Did some of the lessons you took away from that help you overcome the disappointment of having to die on Yellowstone?

It was funny, Taylor [Sheridan] was another one who reached out to me right after he read the post and was so complimentary. But I picked up the phone and said, 'If you're calling to tell me you cut me out of Yellowstone, I'm hanging up right now.'

That was the part of the thing which was great, which was hearing from all the people I've worked with in the past and built relationships with. I made a lot of friends over the years, and hearing from everybody was just — I felt blessed, I felt really loved.

How did you get on board with Yellowstone and at what point did you learn that your character would die in the first episode?

It came across from [Yellowstone co-creator, writer and director] Taylor Sheridan. I read the script and fell in love with it, but there was this other thing that I was supposed to do, and I ended up passing, saying the timing wasn't going to work. And he called back and was like, 'What are you an idiot? You need to come out here.' So of course, I listened, and any chance you get to work with Taylor Sheridan and Kevin Costner [is great]. And then I found out I got the part and I was so excited.

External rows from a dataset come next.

-- ==== Sys2Proof/Laws/Float.lean ====
section
/-! SUPPORT. The fields of a packed pattern, the number of bits of an integer, and the rounding shift. -/

namespace Sys2Proof.Machine

theorem bitLength_pos {N : Nat} (h : N ≠ 0) : 0 < bitLength N := by
  simp [bitLength, h]

theorem lt_two_pow_bitLength (N : Nat) : N < 2 ^ bitLength N := by
  unfold bitLength
  split
  · simp_all
  · exact Nat.lt_log2_self

theorem two_pow_bitLength_le {N : Nat} (h : N ≠ 0) : 2 ^ (bitLength N - 1) ≤ N := by
  simpa [bitLength, h] using Nat.log2_self_le h

/-- The number of bits is the only exponent between which and the one below `N` lies. -/
theorem bitLength_eq {N L : Nat} (h1 : 2 ^ L ≤ N) (h2 : N < 2 ^ (L + 1)) : bitLength N = L + 1 := by
  have h0 : N ≠ 0 := by
    have := Nat.two_pow_pos L
    omega
  have h3 : N.log2 = L := (Nat.log2_eq_iff h0).2 ⟨h1, h2⟩
  simp [bitLength, h0, h3]

theorem f64Exp_eq (b : F64) : f64Exp b = b.toNat / 2 ^ 52 % 2048 := by
  simp [f64Exp, Nat.shiftRight_eq_div_pow]

theorem f64Frac_eq (b : F64) : f64Frac b = b.toNat % 2 ^ 52 := by
  simp [f64Frac]

theorem f64Sign_eq (b : F64) : f64Sign b = decide (2 ^ 63 ≤ b.toNat) := by
  have h : f64Sign b = b.msb := by simp [f64Sign, BitVec.msb_eq_getLsbD_last]
  rw [h, BitVec.msb_eq_decide]

/-- The number of a pattern built from its sign and its 63 low bits. -/
theorem toNat_low (s : Bool) {m : Nat} (h : m < 2 ^ 63) :
    (BitVec.ofBool s ++ BitVec.ofNat 63 m).toNat = (if s then 2 ^ 63 else 0) + m := by
  simp only [BitVec.toNat_append, BitVec.toNat_ofNat, Nat.mod_eq_of_lt h, Nat.shiftLeft_eq]
  have := Nat.two_pow_add_eq_or_of_lt h (BitVec.ofBool s).toNat
  rw [Nat.mul_comm, ← this]
  cases s <;> rfl

/-- A pattern built from its sign and its 63 low bits: the sign. -/
theorem f64Sign_low (s : Bool) {m : Nat} (h : m < 2 ^ 63) :
    f64Sign (BitVec.ofBool s ++ BitVec.ofNat 63 m) = s := by
  have e := toNat_low s h
  cases s
  · rw [f64Sign_eq, e]; simp; exact h
  · rw [f64Sign_eq, e]; simp

/-- A pattern built from its sign and its 63 low bits: the exponent field is what stands from bit 52 on. -/
theorem f64Exp_low (s : Bool) {m : Nat} (h : m < 2 ^ 63) :
    f64Exp (BitVec.ofBool s ++ BitVec.ofNat 63 m) = m / 2 ^ 52 := by
  have e := toNat_low s h
  rw [f64Exp_eq, e]
  cases s <;> simp <;> omega

/-- A pattern built from its sign and its 63 low bits: the fraction field is what stands below bit 52. -/
theorem f64Frac_low (s : Bool) {m : Nat} (h : m < 2 ^ 63) :
    f64Frac (BitVec.ofBool s ++ BitVec.ofNat 63 m) = m % 2 ^ 52 := by
  have e := toNat_low s h
  rw [f64Frac_eq, e]
  cases s
  · simp
  · simp; omega

/-- A packed pattern is its sign and its 63 low bits. -/
theorem f64Pack_eq_low (s : Bool) {e f : Nat} (he : e < 2048) (hf : f < 2 ^ 52) :
    f64Pack s e f = BitVec.ofBool s ++ BitVec.ofNat 63 (e * 2 ^ 52 + f) := by
  apply BitVec.eq_of_toNat_eq
  rw [toNat_low s (by omega)]
  have h1 := Nat.two_pow_add_eq_or_of_lt (by omega : e < 2 ^ 11) (BitVec.ofBool s).toNat
  have h2 := Nat.two_pow_add_eq_or_of_lt hf ((BitVec.ofBool s).toNat * 2 ^ 11 + e)
  simp only [f64Pack, BitVec.toNat_append, BitVec.toNat_ofNat, Nat.shiftLeft_eq,
    Nat.mod_eq_of_lt (by omega : e < 2 ^ 11), Nat.mod_eq_of_lt hf]
  rw [Nat.mul_comm (BitVec.ofBool s).toNat, ← h1, Nat.mul_comm (2 ^ 11), Nat.mul_comm _ (2 ^ 52), ← h2]
  have hb : (BitVec.ofBool s).toNat = if s then 1 else 0 := by cases s <;> rfl
  rw [hb]
  cases s
  · rw [if_neg Bool.false_ne_true, if_neg Bool.false_ne_true]; ring
  · rw [if_pos rfl, if_pos rfl]; ring

theorem f64Sign_pack (s : Bool) {e f : Nat} (he : e < 2048) (hf : f < 2 ^ 52) : f64Sign (f64Pack s e f) = s := by
  rw [f64Pack_eq_low s he hf, f64Sign_low s (by omega)]

theorem f64Exp_pack (s : Bool) {e f : Nat} (he : e < 2048) (hf : f < 2 ^ 52) : f64Exp (f64Pack s e f) = e := by
  rw [f64Pack_eq_low s he hf, f64Exp_low s (by omega)]
  omega

theorem f64Frac_pack (s : Bool) {e f : Nat} (he : e < 2048) (hf : f < 2 ^ 52) : f64Frac (f64Pack s e f) = f := by
  rw [f64Pack_eq_low s he hf, f64Frac_low s (by omega)]
  omega

/-- The value of a packed normal pattern (30_encoding.md R53). -/
theorem f64Val_pack (s : Bool) {e f : Nat} (h0 : e ≠ 0) (he : e < 2047) (hf : f < 2 ^ 52) :
    f64Val (f64Pack s e f) = (if s then -1 else 1) * ((2 ^ 52 + f : Nat) : ℚ) * 2 ^ ((e : Int) - 1075) := by
  simp only [f64Val, f64Significand, f64Unit, f64Sign_pack s (by omega : e < 2048) hf,
    f64Exp_pack s (by omega : e < 2048) hf, f64Frac_pack s (by omega : e < 2048) hf, if_neg h0]

/-- The value of a pattern built from its sign and its 63 low bits, when these are a significand on top of an exponent above
1: `(u × 2^52 + q)` stands for `q × 2^(u − 1074)`, with `q` from `2^52` up to and including `2^53`, below the infinities. -/
theorem f64Val_low (s : Bool) {u q : Nat} (h1 : 2 ^ 52 ≤ q) (h2 : q ≤ 2 ^ 53)
    (hu : u * 2 ^ 52 + q < 2047 * 2 ^ 52) :
    f64Val (BitVec.ofBool s ++ BitVec.ofNat 63 (u * 2 ^ 52 + q)) =
      (if s then -1 else 1) * (q : ℚ) * 2 ^ ((u : Int) - 1074) := by
  have hm : u * 2 ^ 52 + q < 2 ^ 63 := by omega
  simp only [f64Val, f64Significand, f64Unit, f64Sign_low s hm, f64Exp_low s hm, f64Frac_low s hm]
  have hne : (u * 2 ^ 52 + q) / 2 ^ 52 ≠ 0 := by omega
  rw [if_neg hne, if_neg hne, mul_assoc, mul_assoc]
  congr 1
  rcases Nat.lt_or_ge q (2 ^ 53) with hq | hq
  · have e1 : (u * 2 ^ 52 + q) / 2 ^ 52 = u + 1 := by omega
    have e2 : 2 ^ 52 + (u * 2 ^ 52 + q) % 2 ^ 52 = q := by omega
    rw [e1, e2]
    congr 2
    push_cast
    ring
  · have hq' : q = 2 ^ 53 := by omega
    have e1 : (u * 2 ^ 52 + q) / 2 ^ 52 = u + 2 := by omega
    have e2 : 2 ^ 52 + (u * 2 ^ 52 + q) % 2 ^ 52 = 2 ^ 52 := by omega
    rw [e1, e2, hq']
    have e3 : (((u + 2 : Nat) : Int) - 1075) = ((u : Int) - 1074) + 1 := by push_cast; ring
    rw [e3, zpow_add₀ (by norm_num : (2 : ℚ) ≠ 0)]
    push_cast
    ring

/-- All that the rounding shift can do: an integer nearest to `N ÷ 2^sh`, and an even one when two are equally near. -/
theorem roundShift_nearest (N sh : Nat) :
    2 * N ≤ (2 * roundShift N sh + 1) * 2 ^ sh ∧ 2 * roundShift N sh * 2 ^ sh ≤ 2 * N + 2 ^ sh ∧
      ((2 * N = (2 * roundShift N sh + 1) * 2 ^ sh ∨ 2 * roundShift N sh * 2 ^ sh = 2 * N + 2 ^ sh) →
        roundShift N sh % 2 = 0) := by
  have hdm := Nat.div_add_mod N (2 ^ sh)
  have hlt := Nat.mod_lt N (Nat.two_pow_pos sh)
  unfold roundShift
  rw [Nat.shiftRight_eq_div_pow]
  generalize N / 2 ^ sh = q at *
  generalize N % 2 ^ sh = r at *
  rcases Nat.eq_zero_or_pos sh with rfl | hsh
  · simp at *
    omega
  · obtain ⟨k, rfl⟩ : ∃ k, sh = k + 1 := ⟨sh - 1, by omega⟩
    simp only [Nat.add_sub_cancel, hsh, true_and, pow_succ] at *
    generalize 2 ^ k = w at *
    have hN : N = q * (2 * w) + r := by rw [← hdm]; ring
    split
    · rename_i hc
      have hr : w ≤ r := by rcases hc with hc | hc <;> omega
      refine ⟨by nlinarith, by nlinarith, ?_⟩
      rintro (h | h)
      · exfalso; nlinarith
      · rcases hc with hc | ⟨hc, hq⟩
        · exfalso; nlinarith
        · omega
    · rename_i hc
      simp only [not_or, not_lt, not_and] at hc
      refine ⟨by nlinarith [hc.1], by nlinarith, ?_⟩
      rintro (h | h)
      · have : r = w := by nlinarith
        have := hc.2 this
        omega
      · exfalso; nlinarith

end Sys2Proof.Machine
end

I knew my character was going to die right away and I was OK with that. But as we were shooting and practicing and I was at cowboy camp and learned to ride horses and we were in Montana, I thought, there is no way I want to die on this show. It was just one of the best life experiences that I've ever had. And to have that on such a high-level project was really special.

It was like my second day of work when I died. I was laying in Kevin Costner's groin, and he was like petting my hair and giving me kisses on my forehead and [I was] hearing this beautiful performance. And I was like, 'Holy shit, that's Kevin Costner right now.' I was so starstruck. It was really so awesome.

What’s it like to get on set and meet everyone, knowing your interaction is going to be short-lived? Tell me a little bit about that dynamic.

It was really great because I was in the pilot, obviously, but also the lead-up to it. Along with the other actors who play by brothers — Luke Grimes, Wes Bentley, Cole Hauser, Jefferson White, Denim Richards — we were all out at cowboy camp together, so we got to spend four days in the mountains learning how to be cowboys, on horseback, camping. I mean, it was just the greatest bonding experience. We shot the first three episodes in one chunk, so it was actually scattered throughout like three or four months, which was awesome. I had like three or four fake exits where I left: I had this big party to say goodbye, and then they were like, 'Oh, we forgot to put you in this scene.' So I went back and had another goodbye party, and at the end they were like, "We get it Dave, you die."

I started a "Save Dave" campaign up there, which maybe it didn't get the signatures it needed, but I felt it had some momentum.

So now that your character is, unfortunately, dead, what do you hope his lasting legacy will be on the show?

My wife said something cool, which rang true, which was, I'll always be a part of Yellowstone. One of my storylines moves forward because of my death, obviously, and it feels like I had the Ned Stark death [on HBO's Game of Thrones] minus seven episodes of buildup. It was really fun to be a part of it and I always look at things in terms of my life [as a whole], and that will always hold such a special place in my heart. And I really hope just in flashbacks in season two I get to come back and play, because just to get back up on that horse and grow the beard out again would be really fun.

This interview has been edited for length and clarity.